→ EXERCISE REQUIREMENTS
Return the following from the records below: each line, word for word, starting with the line that contains "replied := false" and going on through the line that contains "ops := s.ops.map fun o =>", with nothing outside that range.

[Collected data]
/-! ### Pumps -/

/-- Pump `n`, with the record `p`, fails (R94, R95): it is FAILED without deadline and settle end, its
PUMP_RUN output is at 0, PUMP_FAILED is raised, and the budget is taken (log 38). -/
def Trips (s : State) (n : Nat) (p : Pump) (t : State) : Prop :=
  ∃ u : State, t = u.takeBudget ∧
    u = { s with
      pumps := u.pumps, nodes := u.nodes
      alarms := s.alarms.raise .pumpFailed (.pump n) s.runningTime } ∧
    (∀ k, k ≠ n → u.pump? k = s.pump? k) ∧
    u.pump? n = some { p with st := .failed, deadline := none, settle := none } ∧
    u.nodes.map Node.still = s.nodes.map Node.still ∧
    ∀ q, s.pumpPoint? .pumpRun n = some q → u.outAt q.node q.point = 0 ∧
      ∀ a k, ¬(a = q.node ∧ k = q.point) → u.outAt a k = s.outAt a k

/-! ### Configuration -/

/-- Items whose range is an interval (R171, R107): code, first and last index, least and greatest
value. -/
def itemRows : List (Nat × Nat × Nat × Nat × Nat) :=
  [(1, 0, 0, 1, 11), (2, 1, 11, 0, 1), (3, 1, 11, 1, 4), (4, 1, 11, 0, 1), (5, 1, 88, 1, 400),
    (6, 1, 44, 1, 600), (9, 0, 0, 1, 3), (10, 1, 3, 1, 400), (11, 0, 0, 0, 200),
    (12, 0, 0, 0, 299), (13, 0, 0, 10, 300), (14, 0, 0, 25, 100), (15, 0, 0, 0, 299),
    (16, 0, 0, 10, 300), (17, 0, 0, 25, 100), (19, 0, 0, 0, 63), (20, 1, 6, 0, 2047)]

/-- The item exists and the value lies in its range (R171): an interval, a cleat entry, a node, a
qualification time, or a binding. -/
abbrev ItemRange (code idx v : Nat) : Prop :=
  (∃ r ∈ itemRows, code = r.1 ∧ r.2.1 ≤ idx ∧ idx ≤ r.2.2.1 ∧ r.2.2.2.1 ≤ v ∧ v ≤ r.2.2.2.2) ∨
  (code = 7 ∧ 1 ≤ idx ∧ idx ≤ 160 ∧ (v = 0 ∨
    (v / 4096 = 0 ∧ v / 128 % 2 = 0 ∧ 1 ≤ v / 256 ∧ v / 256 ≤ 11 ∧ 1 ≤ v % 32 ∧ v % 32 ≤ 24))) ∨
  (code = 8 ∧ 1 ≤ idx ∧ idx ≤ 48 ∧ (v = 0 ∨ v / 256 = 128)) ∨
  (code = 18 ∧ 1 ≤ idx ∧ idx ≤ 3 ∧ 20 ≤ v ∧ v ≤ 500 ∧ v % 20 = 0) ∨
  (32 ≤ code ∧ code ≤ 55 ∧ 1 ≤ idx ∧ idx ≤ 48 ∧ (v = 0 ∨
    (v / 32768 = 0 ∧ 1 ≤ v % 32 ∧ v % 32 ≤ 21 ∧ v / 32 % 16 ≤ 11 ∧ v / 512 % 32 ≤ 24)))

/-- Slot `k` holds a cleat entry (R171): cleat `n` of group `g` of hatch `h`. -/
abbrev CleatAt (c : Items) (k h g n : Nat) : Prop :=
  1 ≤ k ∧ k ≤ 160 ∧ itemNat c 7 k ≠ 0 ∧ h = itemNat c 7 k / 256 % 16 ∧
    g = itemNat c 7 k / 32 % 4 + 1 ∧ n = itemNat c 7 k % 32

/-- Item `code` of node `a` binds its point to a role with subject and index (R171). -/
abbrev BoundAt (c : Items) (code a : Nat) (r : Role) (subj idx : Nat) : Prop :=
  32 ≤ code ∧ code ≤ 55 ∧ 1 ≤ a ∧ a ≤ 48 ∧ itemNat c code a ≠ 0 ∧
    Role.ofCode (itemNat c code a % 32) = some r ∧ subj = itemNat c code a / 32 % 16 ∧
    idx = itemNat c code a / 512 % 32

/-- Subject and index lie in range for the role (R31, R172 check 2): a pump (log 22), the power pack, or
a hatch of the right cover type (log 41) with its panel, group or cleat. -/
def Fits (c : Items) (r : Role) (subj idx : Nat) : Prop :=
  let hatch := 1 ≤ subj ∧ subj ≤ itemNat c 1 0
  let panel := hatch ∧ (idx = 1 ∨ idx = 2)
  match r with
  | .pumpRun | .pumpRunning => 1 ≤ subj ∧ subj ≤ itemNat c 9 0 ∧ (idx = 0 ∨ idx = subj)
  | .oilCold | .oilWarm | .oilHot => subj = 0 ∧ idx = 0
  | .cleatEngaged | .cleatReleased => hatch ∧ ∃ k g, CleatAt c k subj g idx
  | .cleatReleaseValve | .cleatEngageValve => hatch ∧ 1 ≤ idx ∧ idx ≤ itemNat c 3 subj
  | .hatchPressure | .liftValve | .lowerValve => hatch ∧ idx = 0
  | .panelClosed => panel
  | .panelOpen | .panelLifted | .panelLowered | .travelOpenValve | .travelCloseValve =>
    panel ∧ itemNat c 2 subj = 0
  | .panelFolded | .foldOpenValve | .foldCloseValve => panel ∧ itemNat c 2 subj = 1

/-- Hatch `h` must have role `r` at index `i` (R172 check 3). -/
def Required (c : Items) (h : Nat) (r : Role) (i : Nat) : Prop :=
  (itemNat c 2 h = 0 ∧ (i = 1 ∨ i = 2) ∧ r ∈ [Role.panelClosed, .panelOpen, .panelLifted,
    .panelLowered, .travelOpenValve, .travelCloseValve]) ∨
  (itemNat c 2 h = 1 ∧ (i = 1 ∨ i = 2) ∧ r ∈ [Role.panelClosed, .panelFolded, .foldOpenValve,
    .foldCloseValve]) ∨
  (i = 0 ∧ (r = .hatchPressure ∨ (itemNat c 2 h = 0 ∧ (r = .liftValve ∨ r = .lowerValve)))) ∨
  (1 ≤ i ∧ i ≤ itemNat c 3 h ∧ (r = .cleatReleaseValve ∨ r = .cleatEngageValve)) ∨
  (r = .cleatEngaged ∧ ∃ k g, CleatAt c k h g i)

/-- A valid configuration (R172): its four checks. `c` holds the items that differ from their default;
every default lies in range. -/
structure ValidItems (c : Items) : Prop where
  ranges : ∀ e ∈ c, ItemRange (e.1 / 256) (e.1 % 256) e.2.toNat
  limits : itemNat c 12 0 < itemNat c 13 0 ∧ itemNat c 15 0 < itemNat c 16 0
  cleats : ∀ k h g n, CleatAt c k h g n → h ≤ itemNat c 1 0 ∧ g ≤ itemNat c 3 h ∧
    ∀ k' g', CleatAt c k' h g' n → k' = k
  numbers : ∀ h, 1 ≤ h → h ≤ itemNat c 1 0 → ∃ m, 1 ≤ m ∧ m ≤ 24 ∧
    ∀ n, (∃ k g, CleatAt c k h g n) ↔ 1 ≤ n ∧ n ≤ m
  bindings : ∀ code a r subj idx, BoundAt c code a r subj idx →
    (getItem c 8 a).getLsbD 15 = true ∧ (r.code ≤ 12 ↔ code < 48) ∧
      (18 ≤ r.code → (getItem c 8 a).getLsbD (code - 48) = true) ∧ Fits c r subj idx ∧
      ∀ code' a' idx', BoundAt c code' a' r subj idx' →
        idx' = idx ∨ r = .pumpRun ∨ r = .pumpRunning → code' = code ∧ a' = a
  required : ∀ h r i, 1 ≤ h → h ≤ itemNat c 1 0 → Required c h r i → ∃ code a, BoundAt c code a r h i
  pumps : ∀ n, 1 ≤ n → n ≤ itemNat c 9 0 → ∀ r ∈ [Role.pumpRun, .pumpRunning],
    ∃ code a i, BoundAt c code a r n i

---

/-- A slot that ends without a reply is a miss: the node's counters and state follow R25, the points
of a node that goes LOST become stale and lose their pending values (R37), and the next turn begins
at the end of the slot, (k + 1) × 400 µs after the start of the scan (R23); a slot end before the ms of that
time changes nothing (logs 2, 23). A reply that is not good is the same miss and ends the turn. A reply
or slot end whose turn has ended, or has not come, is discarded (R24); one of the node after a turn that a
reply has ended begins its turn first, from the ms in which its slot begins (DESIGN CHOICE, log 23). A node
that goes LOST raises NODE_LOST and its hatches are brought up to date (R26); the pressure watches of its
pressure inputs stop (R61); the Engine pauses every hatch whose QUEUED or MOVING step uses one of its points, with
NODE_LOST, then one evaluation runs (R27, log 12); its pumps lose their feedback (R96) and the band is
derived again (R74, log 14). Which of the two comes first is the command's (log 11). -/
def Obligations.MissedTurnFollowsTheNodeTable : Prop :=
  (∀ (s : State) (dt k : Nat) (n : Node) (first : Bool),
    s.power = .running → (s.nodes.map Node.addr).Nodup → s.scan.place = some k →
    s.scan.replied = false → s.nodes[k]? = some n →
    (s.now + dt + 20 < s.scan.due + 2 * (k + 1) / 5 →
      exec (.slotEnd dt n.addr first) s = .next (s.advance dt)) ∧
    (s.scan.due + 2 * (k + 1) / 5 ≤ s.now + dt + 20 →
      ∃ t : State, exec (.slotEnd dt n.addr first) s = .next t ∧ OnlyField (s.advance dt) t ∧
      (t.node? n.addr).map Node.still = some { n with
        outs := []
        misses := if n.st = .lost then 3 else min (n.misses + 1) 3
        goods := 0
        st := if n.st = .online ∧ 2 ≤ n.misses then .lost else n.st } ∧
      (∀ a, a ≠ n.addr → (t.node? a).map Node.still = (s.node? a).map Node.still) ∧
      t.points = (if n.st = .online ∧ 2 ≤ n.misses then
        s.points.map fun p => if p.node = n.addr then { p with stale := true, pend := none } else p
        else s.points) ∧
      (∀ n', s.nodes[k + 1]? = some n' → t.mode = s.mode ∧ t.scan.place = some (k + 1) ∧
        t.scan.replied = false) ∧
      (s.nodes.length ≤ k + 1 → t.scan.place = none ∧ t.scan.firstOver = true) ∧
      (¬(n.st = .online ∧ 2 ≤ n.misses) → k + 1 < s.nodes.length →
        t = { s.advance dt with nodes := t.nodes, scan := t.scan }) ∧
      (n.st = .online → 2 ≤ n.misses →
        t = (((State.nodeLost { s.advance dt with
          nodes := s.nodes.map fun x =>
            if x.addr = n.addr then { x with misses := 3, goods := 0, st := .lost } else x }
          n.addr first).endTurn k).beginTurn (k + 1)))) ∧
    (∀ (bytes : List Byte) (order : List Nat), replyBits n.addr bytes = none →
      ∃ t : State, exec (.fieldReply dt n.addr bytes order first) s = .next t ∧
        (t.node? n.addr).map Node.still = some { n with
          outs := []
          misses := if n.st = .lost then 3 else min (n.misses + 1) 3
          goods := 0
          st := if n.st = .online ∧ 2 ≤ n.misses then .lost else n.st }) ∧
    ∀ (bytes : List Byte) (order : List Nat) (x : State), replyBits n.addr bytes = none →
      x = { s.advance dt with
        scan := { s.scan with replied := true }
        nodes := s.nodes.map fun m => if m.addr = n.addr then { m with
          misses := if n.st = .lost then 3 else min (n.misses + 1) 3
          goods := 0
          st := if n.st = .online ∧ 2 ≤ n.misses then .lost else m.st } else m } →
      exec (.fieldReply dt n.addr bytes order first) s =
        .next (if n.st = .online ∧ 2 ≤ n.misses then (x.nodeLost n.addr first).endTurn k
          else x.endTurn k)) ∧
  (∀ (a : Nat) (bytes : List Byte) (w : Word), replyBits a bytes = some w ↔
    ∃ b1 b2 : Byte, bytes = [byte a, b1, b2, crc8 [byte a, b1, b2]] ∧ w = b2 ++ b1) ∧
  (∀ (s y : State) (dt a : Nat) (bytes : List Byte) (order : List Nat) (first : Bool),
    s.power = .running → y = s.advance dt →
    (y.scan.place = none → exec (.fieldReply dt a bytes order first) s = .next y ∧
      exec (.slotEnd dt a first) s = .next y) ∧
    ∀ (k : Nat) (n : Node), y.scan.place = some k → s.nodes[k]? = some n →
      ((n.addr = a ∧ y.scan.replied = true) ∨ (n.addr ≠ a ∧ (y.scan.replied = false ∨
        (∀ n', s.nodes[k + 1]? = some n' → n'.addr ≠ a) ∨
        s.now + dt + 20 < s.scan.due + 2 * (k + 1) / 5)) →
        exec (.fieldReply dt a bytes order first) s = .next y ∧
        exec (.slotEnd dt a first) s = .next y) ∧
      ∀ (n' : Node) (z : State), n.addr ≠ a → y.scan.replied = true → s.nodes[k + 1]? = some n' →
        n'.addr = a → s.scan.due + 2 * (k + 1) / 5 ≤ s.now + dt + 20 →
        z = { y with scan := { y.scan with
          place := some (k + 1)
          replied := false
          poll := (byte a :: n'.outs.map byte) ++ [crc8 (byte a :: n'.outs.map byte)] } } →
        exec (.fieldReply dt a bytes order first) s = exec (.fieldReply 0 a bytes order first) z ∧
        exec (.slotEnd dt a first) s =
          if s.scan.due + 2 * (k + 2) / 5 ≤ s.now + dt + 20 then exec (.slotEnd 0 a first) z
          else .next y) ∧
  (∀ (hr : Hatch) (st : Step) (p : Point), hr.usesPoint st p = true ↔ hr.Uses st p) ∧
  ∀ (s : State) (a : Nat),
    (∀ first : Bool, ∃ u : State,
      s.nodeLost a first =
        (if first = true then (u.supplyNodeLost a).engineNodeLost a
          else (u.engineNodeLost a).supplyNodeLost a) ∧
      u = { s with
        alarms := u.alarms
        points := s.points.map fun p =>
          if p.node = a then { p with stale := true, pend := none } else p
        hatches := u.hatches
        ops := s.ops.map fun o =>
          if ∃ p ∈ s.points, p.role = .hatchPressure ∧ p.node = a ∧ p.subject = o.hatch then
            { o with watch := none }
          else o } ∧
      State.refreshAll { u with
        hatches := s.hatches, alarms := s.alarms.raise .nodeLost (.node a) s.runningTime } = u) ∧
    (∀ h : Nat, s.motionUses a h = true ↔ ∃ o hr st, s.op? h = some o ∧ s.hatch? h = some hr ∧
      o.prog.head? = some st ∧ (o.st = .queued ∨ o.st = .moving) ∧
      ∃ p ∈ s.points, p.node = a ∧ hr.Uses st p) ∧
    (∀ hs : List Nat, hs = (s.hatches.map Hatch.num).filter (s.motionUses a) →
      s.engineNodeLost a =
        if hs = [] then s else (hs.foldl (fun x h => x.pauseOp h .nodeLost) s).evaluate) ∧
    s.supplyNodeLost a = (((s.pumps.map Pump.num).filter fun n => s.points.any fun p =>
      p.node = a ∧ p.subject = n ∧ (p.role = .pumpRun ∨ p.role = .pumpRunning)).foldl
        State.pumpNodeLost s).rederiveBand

→ RESULT OF THE EXERCISE
          replied := false
          poll := (byte a :: n'.outs.map byte) ++ [crc8 (byte a :: n'.outs.map byte)] } } →
        exec (.fieldReply dt a bytes order first) s = exec (.fieldReply 0 a bytes order first) z ∧
        exec (.slotEnd dt a first) s =
          if s.scan.due + 2 * (k + 2) / 5 ≤ s.now + dt + 20 then exec (.slotEnd 0 a first) z
          else .next y) ∧
  (∀ (hr : Hatch) (st : Step) (p : Point), hr.usesPoint st p = true ↔ hr.Uses st p) ∧
  ∀ (s : State) (a : Nat),
    (∀ first : Bool, ∃ u : State,
      s.nodeLost a first =
        (if first = true then (u.supplyNodeLost a).engineNodeLost a
          else (u.engineNodeLost a).supplyNodeLost a) ∧
      u = { s with
        alarms := u.alarms
        points := s.points.map fun p =>
          if p.node = a then { p with stale := true, pend := none } else p
        hatches := u.hatches
        ops := s.ops.map fun o =>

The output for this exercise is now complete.